Diretor conta como teve a ideia para o filme

Equipe Omelete
21.01.2013
13h49
Atualizada em
21.09.2014
17h18
Atualizada em 21.09.2014 às 17h18

Em uma entrevista exclusiva, Marcelo Hessel conversou com Tommy Wirkola, diretor de João e Maria - Caçadores de Bruxas (Hansel e Gretel - Witch Hunters). No bate-papo, o diretor falou sobre os efeitos de computador e práticos do filme, se haverá sequência e o motivo de um troll se chamar Edward.

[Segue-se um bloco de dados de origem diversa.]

theorem quiet_execLinkQuiet {s₀ : State} {a1 : Fin 12} {s : State} {t : State} (e : execLinkQuiet a1 s = .next t) (h2 : Quiet s₀ s) : Quiet s₀ t := by
  unfold execLinkQuiet at e
  try dsimp only at e
  first
  | refine quiet_act e (by assumption) ?_
  | (injection e with e; subst e)
  | (revert e; repeat' (split); all_goals (intro e; injection e with e; subst e))
  all_goals with_reducible repeat' (first
      | assumption | apply quiet_cause | apply quiet_setRegF | apply quiet_setLink | apply quiet_id | apply quiet_foldl
      | apply quiet_foldr | apply quiet_ite | split | intro _ | dsimp only)

theorem quiet_execCribAge {s₀ : State} {a1 : Fin 2} {s : State} {t : State} (e : execCribAge a1 s = .next t) (h2 : Quiet s₀ s) : Quiet s₀ t := by
  unfold execCribAge at e
  try dsimp only at e
  first
  | refine quiet_act e (by assumption) ?_
  | (injection e with e; subst e)
  | (revert e; repeat' (split); all_goals (intro e; injection e with e; subst e))
  all_goals with_reducible repeat' (first
      | assumption | apply quiet_count | apply quiet_modCrib | apply quiet_id | apply quiet_foldl | apply quiet_foldr | apply quiet_ite
      | split | intro _ | dsimp only)

theorem quiet_execSemWait {s₀ : State} {a1 : Fin 32} {a2 : Fin 64} {a3 : Word} {a4 : Fin 3} {s : State} {t : State} (e : execSemWait a1 a2 a3 a4 s = .next t) (h5 : Quiet s₀ s) : Quiet s₀ t := by
  unfold execSemWait at e
  try dsimp only at e
  first
  | refine quiet_act e (by assumption) ?_
  | (injection e with e; subst e)
  | (revert e; repeat' (split); all_goals (intro e; injection e with e; subst e))
  all_goals with_reducible repeat' (first
      | assumption | apply quiet_syncStep | apply quiet_stopWaiting | apply quiet_endCmd | apply quiet_semWait
      | apply quiet_semFind | apply quiet_id | apply quiet_foldl | apply quiet_foldr | apply quiet_ite | split | intro _ | dsimp only)

theorem quiet_execWaitSatisfied {s₀ : State} {a1 : SemWaiter} {s : State} {t : State} (e : execWaitSatisfied a1 s = .next t) (h2 : Quiet s₀ s) : Quiet s₀ t := by
  unfold execWaitSatisfied at e
  try dsimp only at e
  first
  | refine quiet_act e (by assumption) ?_
  | (injection e with e; subst e)
  | (revert e; repeat' (split); all_goals (intro e; injection e with e; subst e))
  all_goals with_reducible repeat' (first
      | assumption | apply quiet_semEvent | apply quiet_meWaitEnds | apply quiet_gcWaitEnds | apply quiet_endWait
      | apply quiet_finishRunning | apply quiet_id | apply quiet_foldl | apply quiet_foldr | apply quiet_ite | split | intro _
      | dsimp only)

theorem quiet_execSemWaitTimeout {s₀ : State} {a1 : Fin 32} {a2 : Fin 64} {a3 : Word} {s : State} {t : State} (e : execSemWaitTimeout a1 a2 a3 s = .next t) (h4 : Quiet s₀ s) : Quiet s₀ t := by
  unfold execSemWaitTimeout at e
  try dsimp only at e
  first
  | refine quiet_act e (by assumption) ?_
  | (injection e with e; subst e)
  | (revert e; repeat' (split); all_goals (intro e; injection e with e; subst e))
  all_goals with_reducible repeat' (first
      | assumption | apply quiet_syncStep | apply quiet_endCmd | apply quiet_endWait | apply quiet_id | apply quiet_foldl
      | apply quiet_foldr | apply quiet_ite | split | intro _ | dsimp only)

theorem quiet_execFatalError {s₀ : State} {a1 : Fin 3} {a2 : Nat} {s : State} {t : State} (e : execFatalError a1 a2 s = .next t) (h3 : Quiet s₀ s) : Quiet s₀ t := by
  unfold execFatalError at e
  try dsimp only at e
  first
  | refine quiet_act e (by assumption) ?_
  | (injection e with e; subst e)
  | (revert e; repeat' (split); all_goals (intro e; injection e with e; subst e))
  all_goals with_reducible repeat' (first
      | assumption | apply quiet_fatal | apply quiet_id | apply quiet_foldl | apply quiet_foldr | apply quiet_ite | split | intro _
      | dsimp only)

theorem quiet_execCeSummary {s₀ : State} {a1 : Fin 17} {a2 : Fin 1664} {a3 : Fin 11} {s : State} {t : State} (e : execCeSummary a1 a2 a3 s = .next t) (h4 : Quiet s₀ s) : Quiet s₀ t := by
  unfold execCeSummary at e
  try dsimp only at e
  first
  | refine quiet_act e (by assumption) ?_
  | (injection e with e; subst e)
  | (revert e; repeat' (split); all_goals (intro e; injection e with e; subst e))
  all_goals with_reducible repeat' (first
      | assumption | apply quiet_report | apply quiet_id | apply quiet_foldl | apply quiet_foldr | apply quiet_ite | split | intro _
      | dsimp only | refine quiet_mk ?_)

theorem quiet_execRecordResend {s₀ : State} {s : State} {t : State} (e : execRecordResend s = .next t) (h1 : Quiet s₀ s) : Quiet s₀ t := by
  unfold execRecordResend at e
  try dsimp only at e
  first
  | refine quiet_act e (by assumption) ?_
  | (injection e with e; subst e)
  | (revert e; repeat' (split); all_goals (intro e; injection e with e; subst e))
  all_goals with_reducible repeat' (first
      | assumption | apply quiet_sendAll | apply quiet_id | apply quiet_foldl | apply quiet_foldr | apply quiet_ite | split | intro _
      | dsimp only | refine quiet_mk ?_)

theorem quiet_execRecordAck {s₀ : State} {a1 : Word} {a2 : Word} {a3 : Word} {a4 : Word} {s : State} {t : State} (e : execRecordAck a1 a2 a3 a4 s = .next t) (h5 : Quiet s₀ s) : Quiet s₀ t := by
  unfold execRecordAck at e
  try dsimp only at e
  first
  | refine quiet_act e (by assumption) ?_
  | (injection e with e; subst e)
  | (revert e; repeat' (split); all_goals (intro e; injection e with e; subst e))
  all_goals with_reducible repeat' (first
      | assumption | apply quiet_ackTo | apply quiet_id | apply quiet_foldl | apply quiet_foldr | apply quiet_ite | split | intro _
      | dsimp only)

theorem quiet_execGetRecords {s₀ : State} {a1 : Transport} {a2 : BitVec 16} {a3 : Word} {s : State} {t : State} (e : execGetRecords a1 a2 a3 s = .next t) (h4 : Quiet s₀ s) : Quiet s₀ t := by
  unfold execGetRecords at e
  try dsimp only at e
  first
  | refine quiet_act e (by assumption) ?_
  | (injection e with e; subst e)
  | (revert e; repeat' (split); all_goals (intro e; injection e with e; subst e))
  all_goals with_reducible repeat' (first
      | assumption | apply quiet_emit | apply quiet_id | apply quiet_foldl | apply quiet_foldr | apply quiet_ite | split | intro _
      | dsimp only | refine quiet_mk ?_)

theorem quiet_execAckRecords {s₀ : State} {a1 : Transport} {a2 : BitVec 16} {a3 : Word} {s : State} {t : State} (e : execAckRecords a1 a2 a3 s = .next t) (h4 : Quiet s₀ s) : Quiet s₀ t := by
  unfold execAckRecords at e
  try dsimp only at e
  first
  | refine quiet_act e (by assumption) ?_
  | (injection e with e; subst e)
  | (revert e; repeat' (split); all_goals (intro e; injection e with e; subst e))
  all_goals with_reducible repeat' (first
      | assumption | apply quiet_emit | apply quiet_ackTo | apply quiet_id | apply quiet_foldl | apply quiet_foldr | apply quiet_ite
      | split | intro _ | dsimp only)

theorem quiet_execFtTake {s₀ : State} {a1 : BitVec 16} {s : State} {t : State} (e : execFtTake a1 s = .next t) (h2 : Quiet s₀ s) : Quiet s₀ t := by
  unfold execFtTake at e
  try dsimp only at e
  first
  | refine quiet_act e (by assumption) ?_
  | (injection e with e; subst e)
  | (revert e; repeat' (split); all_goals (intro e; injection e with e; subst e))
  all_goals with_reducible repeat' (first
      | assumption | apply quiet_ftDefer | apply quiet_ftResult | apply quiet_ftDrop | apply quiet_resetUnit | apply quiet_wakeNow
      | apply quiet_modTally | apply quiet_showFt | apply quiet_modFt | apply quiet_id | apply quiet_foldl | apply quiet_foldr
      | apply quiet_ite | split | intro _ | dsimp only)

Oi, Tommy, prazer em conhecê-lo.

Tommy Wirkola: Igualmente.

Obrigado por estar aqui.

TW: Claro.

Paramount falou com você sobre esse filme depois que você fez "Zumbis na Neve", certo? Como foi esse primeiro contato?

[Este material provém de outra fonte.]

theorem steady_coldReset (s : State) : Steady s s.coldReset := by
  unfold State.coldReset
  extract_lets low c f t1 t2
  have h1 : Steady s t1 := ⟨rfl, FusesKept.of_eq rfl, fun _ => canonical_reset⟩
  clear_value t1
  have h2 : Calm t1 t2 := calm_setReg (Calm.refl t1)
  clear_value t2
  exact h1.calm (calm_foldl h2 (fun _ _ k => calm_ite (fun _ => calm_setRegF k) (fun _ => k)))

theorem steady_warmReset (s : State) (kind level token : Nat) : Steady s (s.warmReset kind level token) := by
  unfold State.warmReset
  extract_lets cause c e f t1 t2 t3 t4 t5 t6 t7
  have h0 := steady_coldReset s
  have h1 : Steady s t1 := h0.upd rfl rfl rfl rfl rfl rfl
  clear_value t1
  have h2 : Calm t1 t2 := calm_setReg64 (calm_modBoot (Calm.refl t1))
  clear_value t2
  have h3 : Calm t1 t3 := calm_setRegN h2
  clear_value t3
  have h4 : Calm t1 t4 := calm_setRegF (calm_setRegF (calm_foldl h3 (fun _ _ k => calm_setRegF (calm_setRegF k))))
  clear_value t4
  have h5 : Calm t1 t5 := calm_setRegN h4
  clear_value t5
  have h6 : Calm t1 t6 := calm_foldl h5 (fun _ _ k => calm_setRegF k)
  clear_value t6
  have h7 : Calm t1 t7 := calm_setRegN h6
  clear_value t7
  exact h1.calm (calm_setDebugLevel (calm_setRegN h7))

theorem steady_configure (s : State) (c : BootConfig) : Steady s (s.configure c) := by
  unfold State.configure
  extract_lets s1 s2 s3 map s4 s5
  have h1 : Calm s s1 := calm_modBoot (Calm.refl s)
  clear_value s1
  have h2 : Calm s s2 := calm_setRegN (calm_setRegF h1)
  clear_value s2
  have h3 : Calm s s3 := calm_setRegN h2
  clear_value s3
  have h4 : Calm s s4 := calm_setRegN (calm_setRegN h3)
  clear_value s4
  have h5 : Calm s s5 := calm_setRegF h4
  clear_value s5
  exact h5.steady.upd rfl rfl rfl rfl rfl rfl

theorem steady_recover (s : State) (r0 r1 : Nat) : Steady s (s.recover r0 r1) := by
  unfold State.recover
  extract_lets s1 s0 u addr s2 s3
  have h1 : Calm s s1 := calm_modBoot (Calm.refl s)
  clear_value s1
  have h0 : Calm s s0 := calm_foldl h1 (fun _ _ k => calm_ite (fun _ => k) (fun _ => calm_resetCxlPort k))
  clear_value s0
  have h2 : Steady s s2 := h0.steady.upd rfl rfl rfl rfl rfl rfl
  clear_value s2
  have h3 : Calm s2 s3 := calm_setRegF (Calm.refl s2)
  clear_value s3
  exact h2.calm (calm_report (calm_report h3))

theorem steady_commitTrial (s : State) (img : List Nat) : Steady s (s.commitTrial img) := by
  unfold State.commitTrial
  split
  · have h : Calm s (s.modBoot (fun b => { b with slot := b.booted, trial := none, trialCount := 0, trialReason := 0, onTrial := false })) :=
      calm_modBoot (Calm.refl s)
    extract_lets s1
    have h1 : Calm s s1 := h
    clear_value s1
    split
    · exact h1.steady.trans ⟨rfl, ⟨rfl, rfl, rfl, rfl, rfl, Nat.le_max_left _ _, Nat.le_refl _, rfl⟩, id⟩
    · exact h1.steady
  · exact Steady.refl s

theorem steady_resumeLeaf (s : State) : Steady s s.resumeLeaf := by
  unfold State.resumeLeaf
  split
  · exact (calm_setLeaf (Calm.refl s)).steady
  · refine steady_ite (fun _ => steady_ite (fun _ => (calm_leafLow (calm_setLeaf (Calm.refl s))).steady) (fun _ => (calm_setLeaf (Calm.refl s)).steady))
      (fun _ => steady_ite (fun _ => (calm_leafLow (calm_setLeaf (Calm.refl s))).steady) (fun _ => ?_))
    refine Steady.calm (b := _) ?_ (calm_leafLow (calm_setLeaf (Calm.refl _)))
    exact ⟨rfl, ⟨rfl, rfl, rfl, rfl, rfl, Nat.le_refl _, Nat.le_succ _, rfl⟩, id⟩

theorem steady_bootFrom (s : State) (slot : Nat) (cfg : BootConfig) (run : BootRun) (fell : List (Nat × Nat)) :
    Steady s (s.bootFrom slot cfg run fell) := by
  unfold State.bootFrom
  extract_lets img s1 params s2 s3 s4 s5 s6
  have h1 : Calm s s1 := calm_measure (Calm.refl s)
  clear_value s1
  have h2 : Calm s s2 := calm_modBoot h1
  clear_value s2
  have h3 : Calm s s3 := calm_setRegN (calm_setRegN h2)
  clear_value s3
  have h4 : Calm s s4 := calm_setRegF h3
  clear_value s4
  have h5 : Steady s s5 := h4.steady.trans (steady_configure s4 cfg)
  clear_value s5
  have h6 : Steady s s6 := h5.calm (calm_foldl (Calm.refl s5) (fun _ _ k => calm_fellBack k))
  clear_value s6
  split
  rename_i k s7 e
  have h7 : Steady s s7 := h6.calm (calm_draw e (Calm.refl s6))
  extract_lets s8 s9 s10 s11 s12 s13 s14 s15
  have h8 : Steady s s8 := (h7.calm (calm_modBoot (Calm.refl s7))).trans (steady_resumeLeaf _)
  clear_value s8
  refine steady_ite (fun _ => h8) (fun _ => ?_)
  have h9 : Calm s8 s9 := calm_foldl (Calm.refl s8) (fun _ _ k => calm_setRegF k)
  clear_value s9
  have h10 : Calm s8 s10 := calm_ite (fun _ => calm_foldl h9 (fun _ _ k => calm_setRegF k)) (fun _ => h9)
  clear_value s10
  have h11 : Calm s8 s11 := calm_restoreQuarantine h10
  clear_value s11
  have h12 : Calm s8 s12 := calm_foldl h11 (fun _ _ k => calm_ite (fun _ => k) (fun _ => calm_setRegF k))
  clear_value s12
  have h13 : Calm s8 s13 := calm_trainLoft (calm_trainPorts h12)
  clear_value s13
  have h14 : Steady s s14 := ((h8.calm h13).calm (calm_modBoot (Calm.refl s13))).trans (steady_commitTrial _ img)
  clear_value s14
  have h15 : Calm s14 s15 := calm_setRegN (Calm.refl s14)
  clear_value s15
  exact h14.calm (calm_report h15)

theorem steady_useToken (s : State) (token : List Nat) : Steady s (s.useToken token) := by
  unfold State.useToken
  extract_lets digest old s1
  have h1 : Calm s s1 := calm_setReg64 (Calm.refl s)
  exact steady_ite (fun _ => h1.steady.trans (steady_warmReset s1 5 3 digest))
    (fun _ => h1.steady.calm (calm_setDebugLevel (Calm.refl _)))

theorem steady_tick (s : State) : Steady s s.tick := by
  unfold State.tick
  refine steady_ite (fun _ => Steady.refl s) (fun _ => ?_)
  dsimp only
  have h : Steady s { s with lcc := (s.lcc + 1) % 2 ^ 64 } := ⟨rfl, FusesKept.of_eq rfl, id⟩
  exact steady_ite (fun _ => h) (fun _ => h.calm (calm_foldl (calm_releaseTags (calm_finishLoads (calm_cycleCounters (Calm.refl _)))) (fun _ _ k => calm_clearTable k)))

/-! ### Commands -/

theorem steady_act {s t : State} {f : State → State} (e : act s f = .next t) (k : Steady s (f s)) : Steady s t := by
  unfold act at e
  injection e with e
  subst e
  exact steady_ite (fun _ => Steady.refl s) (fun _ => k)

theorem steady_effect {s₀ : State} {f : State → Res} {s : State} (k : ∀ y t, f y = .next t → Steady s₀ y → Steady s₀ t) (h : Steady s₀ s) :
    Steady s₀ (effect f s) := by
  unfold effect
  split
  · next t e => exact k _ _ e h
  · exact h

theorem steady_onBit {s₀ : State} {v : Word} {b : Nat} {f : State → Res} {s : State} (k : ∀ y t, f y = .next t → Steady s₀ y → Steady s₀ t)
    (h : Steady s₀ s) : Steady s₀ (onBit v b f s) := by
  unfold onBit
  exact steady_ite (fun _ => steady_effect k h) (fun _ => h)

theorem steady_access {s : State} {rq : Requester} {a : Nat} {f : State → State} (k : Steady s (f s)) : Steady s (s.access rq a f) := by
  unfold State.access
  split
  · exact k
  · exact (calm_violateReg (Calm.refl s)).steady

TW: Bom, eu tive essa ideia há muito tempo sobre "João e Maria". Eu, na verdade... Quando eu estudei cinema na Austrália... e tínhamos uma classe em que apresentávamos um projeto para o professor. Você apresenta a sua ideia. Você finge que ele é um produtor de Hollywood e, basicamente, você tem um minuto para vender uma ideia para ele. E isso foi seis ou sete anos atrás. E fui falar com ele e falei sobre minha ideia de João e Maria, 15 anos depois, e eles se tornam caçadores de recompensa. E o professor falou para mim: "Tommy, nunca mais fale sobre isso, até estar na frente de um produtor de Hollywood e eu garanto que você vai vender a ideia." Então, eu não falei mais sobre isso e eu fiz alguns filmes na Noruega, eu fiz "Zumbis na Neve". E "Zumbis na Neve" foi para o Festival de Sundance e eu fui convidado para Hollywood e, no meu primeiro dia, eu contei essa ideia para os meus produtores, e eles quiseram produzir o filme.

É engraçado porque, hoje, Os Irmãos Grimm, parecem estar na moda. Há a série de TV e os outros filmes. Você acha que esses são bons materiais de pesquisa para este tipo de filme sangrento?

TW: Sim, eu acho. Para mim foi... Eu amava esta história enquanto estava crescendo. Era o meu conto de fadas preferido e eu costumava ouvi-lo em uma fita, na cama. E era... É tão sombrio. É muito violento e doentio e... Para mim, foi pegar esta história básica e aqueles personagens e aquele mundo, e tentar colocar mais humor nela, com o meu senso de humor, basicamente. E sim, são simplesmente ótimas histórias.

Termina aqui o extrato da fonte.